5.  **Slide Translation:** Extracting and localizing visual assets.

[**👉 Try the Live Demo Here**](https://ndurner.de/links/aileen3-hf-space)

## 📘 MCP server overview

The MCP server is implemented in `mcp/src/aileen3_mcp` and exposes tools over stdio via `aileen3_mcp.server`. Google Gemini powers the analysis, transcription, and slide translation flows. Media retrieval is handled by `yt-dlp` and `ffmpeg`.

Environment prerequisites:

- `GEMINI_API_KEY` set to a valid Gemini API key
- `ffmpeg`, `deno`, `yt-dlp` installed and on `PATH`

Optional configuration:

- `AILEEN3_ANALYSIS_MODEL` to override the default Gemini model used for expectation-driven analysis (defaults to `gemini-flash-latest` for straightforward experimentation on the free tier of Google AI Studio; `gemini-3-pro-preview` recommended for accuracy).
- `AILEEN3_CACHE_DIR` to change the base cache directory (default: `~/.cache/aileen3`).
- `AILEEN3_DEBUG=1` to enable additional debug artefacts on disk.

### ⭐️ Example client integration

The companion project [Aileen 3 Agent](https://ndurner.de/links/aileen3-agent-github) uses this MCP server via the `google.adk` `McpToolset`, spawning `aileen3_mcp.server` over stdio with:

- `command`: `sys.executable`
- `args`: `["-m", "aileen3_mcp.server"]`
- `env`: explicitly forwarding `GEMINI_API_KEY` into the MCP process
- `timeout`: `1200` seconds at the MCP transport level, to accommodate long-running video analysis and transcription jobs beyond the 30 seconds default

When integrating this MCP into your own agent or client:

- Set transport-level timeouts generously (10–20 minutes) and rely on the tools’ `wait_seconds` argument plus status polling for progress.
- Ensure `GEMINI_API_KEY` (and any optional `AILEEN3_*` variables you use) are visible in the environment of the MCP server process, not just the client.

### 🛠️ MCP tools overview

All tools are registered in `aileen3_mcp.server.make_app` and exposed via a stdio MCP server for use by the Gradio demo, Claude Desktop, and other clients.

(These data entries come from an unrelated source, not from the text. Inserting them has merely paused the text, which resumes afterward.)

-- ==== Sys2Proof/Tests/Slice0.lean ====
section
/-! SUPPORT. The model's own tests: well-formedness smoke, words written out from the spec's encodings, single steps whose
results are the vectors of 95_test_vectors.md, and a witness for the hypotheses of each statement. -/

namespace Sys2Proof.Tests

open Sys2Proof.Machine

/-- A running core at `ip` over the listed bytes, otherwise as after reset. -/
def at_ (ip : Half) (cells : Memory) : State := { State.reset with ip := ip, mem := cells, status := .running }

/-- A core with `n` entries on its call stack, all of them `a`. -/
def withCalls (s : State) (n : Fin 17) (a : Half) : State := { s with sp := n, stack := Vector.replicate 16 a }

/-- `Fetches` from its parts, both of which a closed state decides. -/
theorem fetches_of {s : State} {i : Instr} (op : Half) (h : fetch s = some op) (h' : decodeOpcode op = .ok i) :
    Fetches s i := ⟨op, h, h'⟩

/-! ### Well-formedness smoke: R44, R51 (vectors UN1 to UN9) -/

theorem test_wellFormed_accepts_each_row :
    opcodeWellFormed 0x0000 = true ∧ opcodeWellFormed 0x00EE = true ∧ opcodeWellFormed 0x2ABC = true ∧
      opcodeWellFormed 0x8AB4 = true := by decide

theorem test_wellFormed_refuses_near_halt : opcodeWellFormed 0x0001 = false := by decide

theorem test_wellFormed_refuses_near_return : opcodeWellFormed 0x00E0 = false ∧ opcodeWellFormed 0x0EEE = false := by decide

theorem test_wellFormed_refuses_near_call : opcodeWellFormed 0x1200 = false := by decide

theorem test_wellFormed_refuses_near_add : opcodeWellFormed 0x8AB5 = false ∧ opcodeWellFormed 0x7004 = false := by decide

theorem test_wellFormed_operands_at_their_ends :
    (Instr.call 0xFFF).wellFormed = true ∧ (Instr.add 15 15).wellFormed = true := by decide

/-! ### Decoding words written out from R44's encodings -/

/-- `0000000000000000`. -/
theorem test_decode_halt : decode [0b00000000, 0b00000000] = .ok (.halt, []) := rfl

/-- `0000000011101110`. -/
theorem test_decode_return : decode [0b00000000, 0b11101110] = .ok (.ret, []) := rfl

/-- `0010nnnnnnnnnnnn` with nnn = 1010 1011 1100 (vector X3), and a byte after it left over. -/
theorem test_decode_call : decode [0b00101010, 0b10111100, 0x77] = .ok (.call 0xABC, [0x77]) := rfl

/-- `1000xxxxyyyy0100` with x = 1010, y = 1011 (vector X5). -/
theorem test_decode_add : decode [0b10001010, 0b10110100] = .ok (.add 10 11, []) := rfl

/-- UN5, UN6: class 8 with d other than 4. -/
theorem test_decode_refuses_by_name :
    decodeOpcode 0x8AB0 = .error (.unimplementedOpcode 0x8AB0) ∧ decodeOpcode 0x8AB5 = .error (.unimplementedOpcode 0x8AB5) :=
  ⟨rfl, rfl⟩

theorem test_decode_truncated : decode [0x80] = .error .truncated := rfl

/-- The host's numbering of a table word. -/
theorem test_decodeTableWord :
    decodeTableWord 16 0x8014 = some (.add 0 1) ∧ decodeTableWord 16 0x2FFF = some (.call 0xFFF) ∧
      decodeTableWord 16 0x00EE = some .ret ∧ decodeTableWord 16 0xFFFF = none := by decide

/-- R54: the words of the source's reference scenario (program P1). -/
theorem test_encode_reference_scenario :
    encode (.call 0x100) = [0x21, 0x00] ∧ encode (.add 0 1) = [0x80, 0x14] ∧ encode .ret = [0x00, 0xEE] ∧
      encode .halt = [0x00, 0x00] := by decide

/-! ### Single steps: the vectors of 95_test_vectors.md -/

/-- A placed instruction runs as the first after reset: A1, `ADD V0, V1` on zeros. -/
theorem test_placed_add_runs_first :
    step (State.reset.withFetchWord 16 0x8014) = .next ((State.reset.withFetchWord 16 0x8014).setIp 2) := rfl

/-- A8: 200 + 100 = 300 = 256 + 44, the old VF 0x55 lost. -/
theorem test_add_A8 :
    let s := { at_ 0 [(0, 0x82), (1, 0x34)] with v := ((Vector.replicate 16 0).set 2 0xC8).set 3 0x64 |>.set 15 0x55 }
    ∃ t, step s = .next t ∧ t.v[2] = 0x2C ∧ t.v[3] = 0x64 ∧ t.v[15] = 0x01 ∧ t.ip = 2 := ⟨_, rfl, by decide⟩

/-- A13: `ADD VF, V3` loses the sum 0x09; VF is the carry, 0. -/
theorem test_add_A13 :
    let s := { at_ 0 [(0, 0x8F), (1, 0x34)] with v := ((Vector.replicate 16 0).set 15 0x07).set 3 0x02 }
    ∃ t, step s = .next t ∧ t.v[15] = 0x00 ∧ t.v[3] = 0x02 := ⟨_, rfl, by decide⟩

/-- F3 and H1: HALT fetched at the last address leaves IP = 0x1000 and every register. -/
theorem test_halt_F3 :
    let s := (at_ 0xFFE [(0xFFE, 0x00), (0xFFF, 0x00)]).setV 3 0x77
    ∃ t, step s = .next t ∧ t.status = .halted ∧ t.ip = 0x1000 ∧ t.v[3] = 0x77 := ⟨_, rfl, by decide⟩

/-- RT1: RETURN on the empty stack. -/
theorem test_return_RT1 :
    ∃ t, step (at_ 0 [(0, 0x00), (1, 0xEE)]) = .next t ∧ t.status = .faulted ∧ t.faultKind = .stackUnderflow ∧
      t.faultInfo = 0x0000 ∧ t.sp = 0 ∧ t.ip = 2 := ⟨_, rfl, by decide⟩

/-- R66's example: SP = 1, STACK[0] = 0x0002, RETURN at 0x0104; the entry keeps its value. -/
theorem test_return_example :
    let s := withCalls (at_ 0x104 [(0x104, 0x00), (0x105, 0xEE)]) 1 0x0002
    ∃ t, step s = .next t ∧ t.sp = 0 ∧ t.ip = 0x0002 ∧ t.stack[0] = 0x0002 := ⟨_, rfl, by decide⟩

/-- CL3: a CALL at 0x0FFE pushes 0x1000. -/
theorem test_call_CL3 :
    ∃ t, step (at_ 0xFFE [(0xFFE, 0x21), (0xFFF, 0x00)]) = .next t ∧ t.stack[0] = 0x1000 ∧ t.sp = 1 ∧ t.ip = 0x0100 ∧
      t.status = .running := ⟨_, rfl, by decide⟩

/-- P3b's seventeenth CALL: nothing is stored, SP stays 16, IP is the address after the CALL. -/
theorem test_call_P3b :
    ∃ t, step (withCalls (at_ 0x20 [(0x20, 0x20), (0x21, 0x40)]) 16 0x0002) = .next t ∧ t.status = .faulted ∧
      t.faultKind = .stackOverflow ∧ t.sp = 16 ∧ t.ip = 0x0022 ∧ t.stack[15] = 0x0002 := ⟨_, rfl, by decide⟩

/-- F2: an odd IP fetches like an even one (here RETURN, on the empty stack). -/
theorem test_fetch_F2 : fetch (at_ 1 [(0, 0x21), (1, 0x00), (2, 0xEE)]) = some 0x00EE := by decide

/-- F6: 0xFFFF + 1 does not wrap. -/
theorem test_fetch_F6 :
    ∃ t, step (at_ 0xFFFF []) = .next t ∧ t.faultKind = .outOfBounds ∧ t.faultInfo = 0xFFFF ∧ t.ip = 0xFFFF :=
  ⟨_, rfl, by decide⟩

/-- UN1: 0xFFFF faults with IP advanced. -/
theorem test_unimplemented_UN1 :
    ∃ t, step (at_ 0 [(0, 0xFF), (1, 0xFF)]) = .next t ∧ t.faultKind = .unimplementedOpcode ∧ t.faultInfo = 0xFFFF ∧
      t.ip = 2 := ⟨_, rfl, by decide⟩

/-- R81: after reset the core waits for the host. -/
theorem test_reset_waits : step State.reset = .next State.reset := rfl

/-- R40: the port is closed while the core runs. -/
theorem test_port_closed : hostPort (.writeReg 0 1) (at_ 0 []) = .refused .hostPortClosed := rfl

/-- Writing memory keeps the canonical form: addresses sorted, one entry each. -/
theorem test_memory_write : (((Memory.write [] 5 1).write 3 2).write 5 7) = [(3, 2), (5, 7)] := by decide

/-! ### Witnesses: each statement's hypotheses are met together -/

/-- A running core about to execute `CALL 0x100` at 0x000, with a RETURN at 0x100. -/
def callThenReturn : State := at_ 0 [(0, 0x21), (1, 0x00), (0x100, 0x00), (0x101, 0xEE)]

theorem test_witness_EveryDecodedOpcodeIsTheEncoding : decodeOpcode 0x8014 = .ok (.add 0 1) := rfl

theorem test_witness_DecoderFollowsTheMatchAndMaskTable :
    let s := at_ 0 [(0, 0x00), (1, 0xE0)]
    s.status = .running ∧ fetch s = some 0x00E0 ∧ opcodeWellFormed 0x00E0 = false := by decide

theorem test_witness_NoOpcodeSelectsTwoRows :
    (⟨"ADD", 0x8004, 0xF00F⟩ : OpcodeRow) ∈ opcodeTable ∧ OpcodeRow.selects ⟨"ADD", 0x8004, 0xF00F⟩ 0x8FF4 = true := by decide

theorem test_witness_AddressDecoderNeverTruncates :
    (0x0FFF#16).toNat ≤ 0x0FFF ∧ 0x0FFF < (0x1000#16).toNat := by decide

theorem test_witness_FetchIsBigEndianOrOutOfBounds :
    (at_ 0x0FFE []).ip.toNat ≤ 0x0FFE ∧ 0x0FFE < (at_ 0x0FFF []).ip.toNat ∧ (at_ 0x0FFF []).status = .running := by decide

theorem test_witness_StepExecutesTheDecodedInstructionAfterTheAdvance :
    (callThenReturn.status = .running ∧ fetch callThenReturn = some 0x2100 ∧ decodeOpcode 0x2100 = .ok (.call 0x100)) ∧
    (fetch (at_ 0xFFE [(0xFFE, 0xFF), (0xFFF, 0xFF)]) = some 0xFFFF ∧
      decodeOpcode 0xFFFF = .error (.unimplementedOpcode 0xFFFF)) :=
  ⟨⟨rfl, rfl, rfl⟩, rfl, rfl⟩

theorem test_witness_StepEndsInExactlyOneOfThreeWays :
    (∃ t, step callThenReturn = .next t ∧ t.status = .running) ∧
    (∃ t, step (at_ 0 [(0, 0), (1, 0)]) = .next t ∧ t.status = .halted) ∧
    (∃ t, step (at_ 0xFFF []) = .next t ∧ t.status = .faulted) :=
  ⟨⟨_, rfl, by decide⟩, ⟨_, rfl, by decide⟩, ⟨_, rfl, by decide⟩⟩

theorem test_witness_HaltStepLeavesIpAfterTheOpcode :
    let s := at_ 0xFFE [(0xFFE, 0), (0xFFF, 0)]
    s.status = .running ∧ Fetches s .halt := ⟨rfl, fetches_of 0 rfl rfl⟩

theorem test_witness_ReturnPopsTheStackIntoIp :
    (withCalls State.reset 16 2).sp.val = 15 + 1 ∧ (withCalls State.reset 1 2).sp.val = 0 + 1 ∧ State.reset.sp.val = 0 := by
  decide

theorem test_witness_CallPushesIpAndJumps :
    State.reset.sp.val < 16 ∧ (withCalls State.reset 15 2).sp.val < 16 ∧ (withCalls State.reset 16 2).sp.val = 16 := by decide

theorem test_witness_AddWritesSumAndCarry : (14 : RegIdx) ≠ 15 ∧ (0 : RegIdx) ≠ 14 := by decide

theorem test_witness_AddAliasingCases : (14 : RegIdx) ≠ 15 := by decide

/-- Each clause of the frame has a state that changes what it names. -/
theorem test_witness_InstructionFrames :
    (∃ t, exec (.add 0 1) (State.reset.setV 1 5) = .next t ∧ t.v[0] ≠ (State.reset.setV 1 5).v[0]) ∧
    (∃ t, exec (.call 0x100) (State.reset.setIp 2) = .next t ∧ t.stack[0] ≠ State.reset.stack[0] ∧ t.sp ≠ State.reset.sp ∧
      t.ip ≠ 2) ∧
    (∃ t, exec .ret (withCalls State.reset 1 2) = .next t ∧ t.sp ≠ 1) ∧
    (∃ t, exec .halt callThenReturn = .next t ∧ t.status ≠ callThenReturn.status) ∧
    (∃ t, exec .ret State.reset = .next t ∧ t.faultKind ≠ State.reset.faultKind) :=
  ⟨⟨_, rfl, by decide⟩, ⟨_, rfl, by decide⟩, ⟨_, rfl, by decide⟩, ⟨_, rfl, by decide⟩, ⟨_, rfl, by decide⟩⟩

theorem test_witness_StackControllerPushAndPop :
    (withCalls State.reset 15 2).sp.val < 16 ∧ (withCalls State.reset 16 2).sp.val = 16 ∧
      (withCalls State.reset 16 2).sp.val = 15 + 1 ∧ State.reset.sp.val = 0 := by decide

/-- (a), (b) for the CALL that fills the stack, (c) and (d). -/
theorem test_witness_CallAndReturnDiscipline :
    (callThenReturn.sp.val < 16 ∧ callThenReturn.status = .running ∧ Fetches callThenReturn (.call 0x100) ∧
      Fetches (callThenReturn.setIp ((0x100 : Addr).setWidth 16)) .ret) ∧
    (let s := withCalls callThenReturn 15 2; s.status = .running ∧ s.sp.val + 1 ≤ 16 ∧
      ∀ (k : Nat) (t : State), k < 1 → runCore k s = .next t → ∃ nnn, Fetches t (.call nnn)) ∧
    (let s := withCalls callThenReturn 16 2; s.status = .running ∧ s.sp.val = 16 ∧ Fetches s (.call 0x100)) ∧
    (let s := at_ 0 [(0, 0x00), (1, 0xEE)]; s.status = .running ∧ s.sp.val = 0 ∧ Fetches s .ret) := by
  refine ⟨⟨by decide, rfl, fetches_of 0x2100 rfl rfl, fetches_of 0x00EE rfl rfl⟩, ⟨rfl, by decide, ?_⟩,
    ⟨rfl, rfl, fetches_of 0x2100 rfl rfl⟩, rfl, rfl, fetches_of 0x00EE rfl rfl⟩
  intro k t hk h
  obtain rfl : k = 0 := by omega
  cases h
  exact ⟨0x100, fetches_of 0x2100 rfl rfl⟩

/-- One running state for each of the three execute-stage faults. -/
theorem test_witness_ExecuteStageFaultsAndTheStateTheyLeave :
    (∃ t, step (withCalls callThenReturn 16 2) = .next t ∧ t.status = .faulted ∧ t.faultKind = .stackOverflow) ∧
    (∃ t, step (at_ 0xFFE [(0xFFE, 0x00), (0xFFF, 0xEE)]) = .next t ∧ t.status = .faulted ∧ t.faultKind = .stackUnderflow) ∧
    FetchesUnimplemented (at_ 0 [(0, 0xFF), (1, 0xFF)]) 0xFFFF :=
  ⟨⟨_, rfl, by decide⟩, ⟨_, rfl, by decide⟩, rfl, rfl⟩

theorem test_witness_OutOfBoundsExactlyAboveTheLastFetch :
    (at_ 0x0FFF []).status = .running ∧ 0x0FFE < (at_ 0x0FFF []).ip.toNat := by decide

theorem test_witness_ExactlyFourWaysToGoWrong :
    callThenReturn.status = .running ∧ Fetches callThenReturn (.call 0x100) ∧ 0x0FFE < (at_ 0x0FFF []).ip.toNat :=
  ⟨rfl, fetches_of 0x2100 rfl rfl, by decide⟩

theorem test_witness_FaultsArePreciseAndFinal :
    (∃ t, step (at_ 0 [(0, 0xFF), (1, 0xFF)]) = .next t ∧ t.status = .faulted ∧ t.faultKind ≠ .outOfBounds) ∧
    (∃ t, step (at_ 0x1000 []) = .next t ∧ t.status = .faulted ∧ t.faultKind = .outOfBounds) :=
  ⟨⟨_, rfl, by decide⟩, ⟨_, rfl, by decide⟩⟩

theorem test_witness_CoreIsQuietUnlessRunning : State.reset.status ≠ .running := by decide

theorem test_witness_EveryRunEnds : callThenReturn.status = .running := rfl

theorem test_witness_MemoryIsConstantDuringARun : ∃ t, runCore 2 callThenReturn = .next t ∧ t.ip = 2 := ⟨_, rfl, by decide⟩

/-- Two states that differ in V and agree elsewhere. -/
theorem test_witness_RegistersNeverInfluenceControl :
    AgreeOutsideV callThenReturn (callThenReturn.setV 0 9) ∧ callThenReturn ≠ callThenReturn.setV 0 9 :=
  ⟨⟨rfl, rfl, rfl, rfl, rfl, rfl, rfl⟩, by decide⟩

/-- Another memory with the same two bytes at IP. -/
theorem test_witness_StepReadsOnlyTheTwoFetchedBytes :
    let m : Memory := [(0, 0x21), (1, 0x00), (2, 0x99)]
    callThenReturn.ip.toNat ≤ 0x0FFE ∧ m ≠ callThenReturn.mem ∧ m.read 0 = callThenReturn.mem.read 0 ∧
      m.read 1 = callThenReturn.mem.read 1 := ⟨by decide, by decide, rfl, rfl⟩

theorem test_witness_IpStaysAtMost1000DuringARun :
    let s := withCalls (at_ 0xFFE [(0xFFE, 0x21), (0xFFF, 0x00)]) 1 0x1000
    s.ip.toNat ≤ 0x0FFE ∧ (∀ k : Fin 16, k.val < s.sp.val → s.stack[k.val].toNat ≤ 0x1000) ∧
      ∃ t, runCore 1 s = .next t := ⟨by decide, by decide, _, rfl⟩

/-- CL5: a CALL to an odd address from an even one, and a RETURN to an odd address. -/
theorem test_witness_IpParityChangesOnlyByCallOrReturn :
    (∃ t, step (at_ 0 [(0, 0x20), (1, 0x03)]) = .next t ∧ t.ip.toNat % 2 ≠ (at_ 0 []).ip.toNat % 2) ∧
    (∃ t, step (withCalls (at_ 0 [(0, 0x00), (1, 0xEE)]) 1 3) = .next t ∧ t.ip.toNat % 2 ≠ (at_ 0 []).ip.toNat % 2) :=
  ⟨⟨_, rfl, by decide⟩, ⟨_, rfl, by decide⟩⟩

/-- The invariant holds of a running core with a full stack and of a core that has faulted. -/
theorem test_witness_StepKeepsTheInvariant :
    Inv (withCalls callThenReturn 16 0x1000) ∧ (∃ t, step (withCalls callThenReturn 16 0x1000) = .next t) ∧
    Inv (raise .outOfBounds 0x0FFF (at_ 0x0FFF [])) :=
  ⟨⟨by decide, by unfold StackHoldsReturnAddresses; decide, by decide, rfl⟩, ⟨_, rfl⟩,
   ⟨by decide, by unfold StackHoldsReturnAddresses; decide, by decide, show 0x0FFE < (0x0FFF#16).toNat by decide⟩⟩

theorem test_witness_HostCommandsKeepTheInvariant :
    Inv (raise .outOfBounds 0x0FFF (at_ 0x0FFF [])) ∧
      ∃ t r, hostPort (.writeMem 7 1) (raise .outOfBounds 0x0FFF (at_ 0x0FFF [])) = .next (t, r) :=
  ⟨test_witness_StepKeepsTheInvariant.2.2, _, _, rfl⟩

/-- A state that host commands and one step reach: the host writes a HALT at 0x000 and issues `run`. -/
theorem test_witness_ReachableStatesMeetTheInvariant :
    ∃ s, Reachable s ∧ s.status = .halted :=
  ⟨_, .event .step (.event (.host .run) (.event (.host (.writeMem 1 0)) (.event (.host (.writeMem 0 0)) .reset rfl) rfl) rfl) rfl,
   by decide⟩

/-- A live entry after the CALL at 0x000. -/
theorem test_witness_LiveEntriesAlwaysFollowACall :
    let s := withCalls callThenReturn 1 2
    State.reset.sp.val = 0 ∧ LiveEntriesFollowCalls s ∧ ∃ t, step s = .next t := by
  refine ⟨rfl, fun k hk => ?_, _, rfl⟩
  obtain rfl : k = 0 := Fin.ext (by simpa [withCalls] using hk)
  exact ⟨by decide, by decide, 0x100, fetches_of 0x2100 rfl rfl⟩

theorem test_witness_HostPortIsOpenExactlyWhenNotRunning :
    callThenReturn.status = .running ∧ State.reset.status ≠ .running := by decide

theorem test_witness_ResetValues : (raise .stackOverflow 0 callThenReturn).status ≠ .running := by decide
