-- ==== Sys2Proof/Machine/Round.lean ====
section
/-! DEFINITION. The host's side of a round (R8): after a `step` that returned N, N times { one tick of the peripherals, one
call of `handle_interrupt` }, and 20 more ticks when a call services. The peripherals themselves are outside the block
(R4); what they and the host do to the machine between two calls on the core (R7) is the head of `inputs` (log entry 6). A round
begins with the gap before its `step`. -/

namespace Sys2Proof.Machine

/-- One action of the environment (R7). -/
def State.applyEnv (s : State) : EnvAction → State
  | .busWrite addr v => s.poke addr v
  | .setDevice device => { s with bus := { s.bus with device := device } }
  | .request src => s.poke ifAddr (s.peek ifAddr ||| src.mask.setWidth 8)
  | .setPause b => s.setPause b
  | .setBreakpoint addr => { s with breakpoint := addr }
  | .setSoftBreak b => { s with softBreak := b }

/-- Several actions, in order. -/
def State.applyEnvs (s : State) (acts : List EnvAction) : State := acts.foldl State.applyEnv s

/-- The gap between two calls on the core (R7): the environment's actions for it, if any are listed. -/
def State.envGap (s : State) : State :=
  match s.inputs with
  | [] => s
  | acts :: rest => { s with inputs := rest }.applyEnvs acts

/-- `n` ticks on the host's clock. -/
def State.charge (s : State) (n : Nat) : State := { s with clock := s.clock + n }

/-- One pass of the host's loop (R8): a tick, in which the environment acts, then `handle_interrupt`; a service is charged 20
ticks (R335), and what the environment does in those falls in the next gap (log entry 14). -/
def State.hostTick (s : State) : State :=
  let r := (s.charge 1).envGap.handleInterrupt
  if r.1 then r.2.charge cycIrq else r.2

/-- `n` passes of the host's loop. -/
def State.hostTicks (s : State) : Nat → State
  | 0 => s
  | n + 1 => s.hostTick.hostTicks n

/-- The state a round's `step` is called in: the environment has acted since the last call, and nothing is recorded yet. -/
def State.beginRound (s : State) : State := { s.envGap with trace := [] }

/-- The end of a round, after `step` has returned its ticks (R8). -/
def endRound : Result → Result
  | .next t => .next (t.hostTicks t.cycles.toNat)
  | .fault r => .fault r
  | .refused r => .refused r

end Sys2Proof.Machine
end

In short, the public tools are:

- `health`
- `search_youtube`
- `start_media_retrieval` / `get_media_retrieval_status`
- `start_slide_extraction` / `get_extracted_slides`
- `translate_slide`
- `start_media_analysis` / `get_media_analysis_result`
- `start_media_transcription` / `get_media_transcription_result`

These tools are designed to be called from an agentic AI system that:

- first chooses a media `source` (optionally using `search_youtube`)
- then calls `start_media_retrieval`
- and finally uses the `reference` token to drive analysis, transcription, or slide translation.

For detailed tool contracts (arguments, return payloads, and error shapes), see `mcp/README.md`.

## 🏆 Hackathon Context & Journey
Aileen 3 Core was built for the [MCP's 1st Birthday - Hosted by Anthropic and Gradio](https://huggingface.co/MCP-1st-Birthday) and serves as the backbone for the [Aileen 3 Agent](https://ndurner.de/links/aileen3-kaggle-writeup) (developed for the [AI Agents Intensive Course with Google](https://www.kaggle.com/learn-guide/5-day-agents)).

The required supplements - HuggingFace Space, demo video, and social media post - are behind the badges at the very top of this page.


## 📦 Local Development

```bash
# Build the Docker image
docker build -t aileen3-core .

# Run the Gradio interface
docker run -it -p 7860:7860 aileen3-core
```

## 🛡️ Security & privacy
- Your Gemini key is used only server-side to call Gemini models.
- Media is downloaded to cache for repeatability; clear ~/.cache/aileen3 to remove artefacts.
- No analytics or third-party telemetry included.

## 🚧 Limitations
- `translate_slide` does currently not benefit from priors; translation quality could be improved that way
- No AI safety guardrails (tone, style, anti prompt-injection, ...) included
- No cost control included
- Hallucination risk - Aileen may make mistakes.
- Remote MCP operating mode not tested; would rely on external access protection

## 👾 Troubleshooting
- Gemini 401 “API keys are not supported…”: use AI Studio key starting with “AI…”, not Vertex keys (“AQ…”).
- Long jobs: increase transport timeout (10–20 min) and leverage wait_seconds + polling get_* tools.
- YouTube access:
  * ensure YouTube is reachable
  * yt-dlp is recent
  * if site JS protection breaks, install yt-dlp-ejs (see Space health check).